Phase diagram of generalized totally asymmetric simple exclusion process on an open chain: Liggett-like boundary conditions

The totally asymmetric simple exclusion process with generalized update is a version of the discrete time totally asymmetric exclusion process with an additional interparticle interaction that controls the degree of particle clustering. Though the model was shown to be integrable on the ring and on the infinite lattice, on the open chain it was studied mainly numerically, while no analytic results existed even for its phase diagram. In this paper, we introduce boundary conditions associated with the infinite translation invariant stationary states of the model, which allow us to obtain the exact phase diagram analytically. We discuss the phase diagram in detail and confirm the analytic predictions by extensive numerical simulations.

Figure 1

Two instances of gTASEP configuration updates having probabilities (a) $\alpha p^2(1-\mu )\beta$ and (b) $\tilde{\alpha }{p}^2{\mu }^3\beta$. A particle jumps from a lattice site to the next site on the right with probability $p$ or stays with probability $(1-p)$ if the target site was empty before the update.
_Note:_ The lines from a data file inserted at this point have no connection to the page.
/-- What a step of a command can do: acceptance, or one micro-step of its list. -/
theorem command_next {w : CommandWord} {ms : List (Latches → Micro)} {s t : State} (h : s.command w ms = .next t) :
    (s.canAccept = true ∧ t = s.accept w)
      ∨ (s.canAccept = false ∧ ∃ m ∈ ms, ms[s.lat.ustep - 1]? = some m ∧ t = s.perform (m s.lat)) := by
  unfold State.command at h
  split at h
  next hc => exact .inl ⟨hc, by simpa using h.symm⟩
  next hc =>
    refine .inr ⟨by simpa using hc, ?_⟩
    split at h
    next m hm => exact ⟨m, List.mem_of_getElem? hm, hm, by simpa using h.symm⟩
    next => simp at h

/-- A command never refuses, and faults only where USTEP names no micro-step. -/
theorem command_total (w : CommandWord) (ms : List (Latches → Micro)) (s : State) :
    (∃ t, s.command w ms = .next t)
      ∨ (s.canAccept = false ∧ ms[s.lat.ustep - 1]? = none ∧ s.command w ms = .fault .sequencerOverrun) := by
  unfold State.command
  split
  · exact .inl ⟨_, rfl⟩
  next hc =>
    split
    · exact .inl ⟨_, rfl⟩
    next h => exact .inr ⟨by simpa using hc, h, rfl⟩

/-! Each micro-step, by name (10_state.md R25). -/

theorem perform_read (sel : Selector) (s : State) : s.perform (.read sel) = s.readIntoT sel (s.lat.ustep + 1) := rfl

theorem perform_poll (sel : Selector) (mask : Word) (s : State) :
    s.perform (.poll sel mask)
      = s.readIntoT sel (if pollDone (s.regValue sel) mask then s.lat.ustep + 1 else s.lat.ustep) := rfl

theorem perform_write (sel : Selector) (v : Word) (s : State) :
    s.perform (.write sel v) = ((s.regWrite sel v).advance).record (.write s.ctx sel v) := rfl

theorem perform_loadCb (s : State) :
    s.perform .loadCb
      = (s.setLat { s.lat with f := s.cb, ustep := s.lat.ustep + 1 }).record (.cbLoad s.ctx s.cb) := rfl

theorem perform_storeCb (f : Option Reference) (s : State) :
    s.perform (.storeCb f) = ({ s with cb := f }.advance).record (.cbStore s.ctx f) := rfl

theorem perform_setIMask (b : Bool) (s : State) :
    s.perform (.setIMask b) = ({ s with imask := b }.advance).record (.setIMask s.ctx b) := rfl

theorem perform_setFMask (b : Bool) (s : State) :
    s.perform (.setFMask b) = ({ s with fmask := b }.advance).record (.setFMask s.ctx b) := rfl

theorem perform_raiseSvc (s : State) : s.perform .raiseSvc = s.advance.record (.svc s.ctx) := rfl

theorem perform_callOut (g : Reference) (s : State) :
    s.perform (.callOut g) = (s.setLat { s.lat with calling := some g }).record (.call g) := rfl

theorem perform_result (c : ResultCode) (s : State) : s.perform (.result c) = s.finish c := rfl

/-! The end of a command (60_exceptions.md R200, R213). -/

@[simp] theorem finish_cfg (c : ResultCode) (s : State) : (s.finish c).cfg = s.cfg := by
  unfold State.finish; cases s.bank.saved <;> cases s.ctx <;> simp
@[simp] theorem finish_ien (c : ResultCode) (s : State) : (s.finish c).ien = s.ien := by
  unfold State.finish; cases s.bank.saved <;> cases s.ctx <;> simp
@[simp] theorem finish_pri (c : ResultCode) (s : State) : (s.finish c).pri = s.pri := by
  unfold State.finish; cases s.bank.saved <;> cases s.ctx <;> simp
@[simp] theorem finish_shc (c : ResultCode) (s : State) : (s.finish c).shc = s.shc := by
  unfold State.finish; cases s.bank.saved <;> cases s.ctx <;> simp
@[simp] theorem finish_syspri1 (c : ResultCode) (s : State) : (s.finish c).syspri1 = s.syspri1 := by
  unfold State.finish; cases s.bank.saved <;> cases s.ctx <;> simp
@[simp] theorem finish_syspri2 (c : ResultCode) (s : State) : (s.finish c).syspri2 = s.syspri2 := by
  unfold State.finish; cases s.bank.saved <;> cases s.ctx <;> simp
@[simp] theorem finish_syspri3 (c : ResultCode) (s : State) : (s.finish c).syspri3 = s.syspri3 := by
  unfold State.finish; cases s.bank.saved <;> cases s.ctx <;> simp
@[simp] theorem finish_enable (c : ResultCode) (s : State) : (s.finish c).enable = s.enable := by
  unfold State.finish; cases s.bank.saved <;> cases s.ctx <;> simp
@[simp] theorem finish_tickInt (c : ResultCode) (s : State) : (s.finish c).tickInt = s.tickInt := by
  unfold State.finish; cases s.bank.saved <;> cases s.ctx <;> simp
@[simp] theorem finish_clkSrc (c : ResultCode) (s : State) : (s.finish c).clkSrc = s.clkSrc := by
  unfold State.finish; cases s.bank.saved <;> cases s.ctx <;> simp
@[simp] theorem finish_countFlag (c : ResultCode) (s : State) : (s.finish c).countFlag = s.countFlag := by
  unfold State.finish; cases s.bank.saved <;> cases s.ctx <;> simp
@[simp] theorem finish_treload (c : ResultCode) (s : State) : (s.finish c).treload = s.treload := by
  unfold State.finish; cases s.bank.saved <;> cases s.ctx <;> simp
@[simp] theorem finish_tcurrent (c : ResultCode) (s : State) : (s.finish c).tcurrent = s.tcurrent := by
  unfold State.finish; cases s.bank.saved <;> cases s.ctx <;> simp
@[simp] theorem finish_cb (c : ResultCode) (s : State) : (s.finish c).cb = s.cb := by
  unfold State.finish; cases s.bank.saved <;> cases s.ctx <;> simp
@[simp] theorem finish_tickPending (c : ResultCode) (s : State) : (s.finish c).tickPending = s.tickPending := by
  unfold State.finish; cases s.bank.saved <;> cases s.ctx <;> simp
@[simp] theorem finish_imask (c : ResultCode) (s : State) : (s.finish c).imask = s.imask := by
  unfold State.finish; cases s.bank.saved <;> cases s.ctx <;> simp
@[simp] theorem finish_fmask (c : ResultCode) (s : State) : (s.finish c).fmask = s.fmask := by
  unfold State.finish; cases s.bank.saved <;> cases s.ctx <;> simp
@[simp] theorem finish_inputs (c : ResultCode) (s : State) : (s.finish c).inputs = s.inputs := by
  unfold State.finish; cases s.bank.saved <;> cases s.ctx <;> simp
@[simp] theorem finish_draws (c : ResultCode) (s : State) : (s.finish c).draws = s.draws := by
  unfold State.finish; cases s.bank.saved <;> cases s.ctx <;> simp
The probabilities change to $\mu$ and $(1-\mu )$, respectively, if the target site has emptied at the same step. Similarly, in (a), a particle enters to the leftmost site that was empty before the update with probability $\alpha$, and in (b), the probability is $\tilde{\alpha }$ since the site was occupied. The particle in the rightmost site leaves the lattice with probability $\beta$.

Figure 2

Typical plots of $\tilde{\alpha }$ vs $\alpha$ in (a) attracting, $p<\mu$, and (b) repulsive, $p>\mu$, regimes for two definitions of $\tilde{\alpha }$: formula (6) (solid curves) and formula (7) (dashed curves).

Figure 3

Typical phase diagram of TASEP-like system with three phases: HD, LD, and MC. The HD-LD phase coexistence line is straight for known exactly solvable TASEPs. The stationary state trivializes on the dashed line.

Figure 4

An example of the current density plot for $p=0.8,\mu =0.9.$ The points $c_{+},c_{-}$, and $c_t$ show a pair of left and right reservoir densities corresponding to a point at the phase coexistence line and the density of the MC phase, respectively.

Figure 5

The values of ${\alpha }_t$ and ${\beta }_t$ at the triple point as functions of $p$ corresponding to $\mu =0.9$. The graphs cross at two points, corresponding to the PU and BSU cases. The down and up triangles, $▿,▵,$ are their values measured in simulations. The cross symbols $+$ are the values of ${\beta }_t$ in gTASEP with the left BC (7), which coincide with the ones of the Liggett's BCs within numerical precision.

Figure 6

The values of ${\alpha }_t$ and ${\beta }_t$ at the triple point as functions of $\mu$ corresponding to $p=0.6$ and $p=0.9$. The graphs cross at two points, corresponding to the PU and BSU cases. The down and up triangles, $▿,▵,$ are their values measured in simulations. The cross symbols $+$ are the values of ${\beta }_t$ in gTASEP with the left BC (7), which coincide with the ones of the Liggett's BCs within numerical precision.

Figure 7

The phase diagrams of gTASEP in the $\alpha -\beta$ plane for (a) $p=0.6$ and (b) $p=0.9$ with various values of $\mu$. The dashed curves are the lines (32), where the stationary state trivializes. The triangle symbols $▴$ are the simulation results.

Figure 8

Manifestation of HD-MC transitions. Numerical results for different values of $\beta$ at fixed $p=0.6,\mu =0.9,\alpha =0.9>{\alpha }_t=0.3228$. (a) Density profiles $c\left(x\right),x\in (0,1]$ along the system; (b) dependence of the current $j$ and the bulk density $c_b$ on $\beta$ at fixed $\alpha ,p,\mu$.

Figure 9

Manifestation of HD-LD transitions. Numerical results for different values of $\alpha \in (0.01,0.07)$ at fixed $p=0.6,\mu =0.99,\beta =0.2<{\beta }_t=0.49296$. (a) Density profiles for different values of $\alpha$. The profile at the coexistence line is perfectly straight. The change of the density profiles shape is used to determine the coexistence line coordinates. (b) Change of the bulk density $c_b$ at fixed $\beta$ as $\alpha$ crosses its value ${\alpha }_c$ at the HD-LD coexistence line. The transition is a bit “smoothed” since the system is finite.

Figure 10

Comparison of the phase diagrams of gTASEP with Liggett-like BCs (solid lines) and those with BC (7) (dashed lines) at three different values of $p,\mu$. Black triangles $▴$ are the simulations results. We show the triple point and yet another point illustrating that the HD-LD phase coexistence line of gTASEP with BC (7) is straight. One can see that the triple point of gTASEP with BC (7) is to the left of that with Liggett-like BCs when $p>\mu$ and is to the right when $\mu >p$.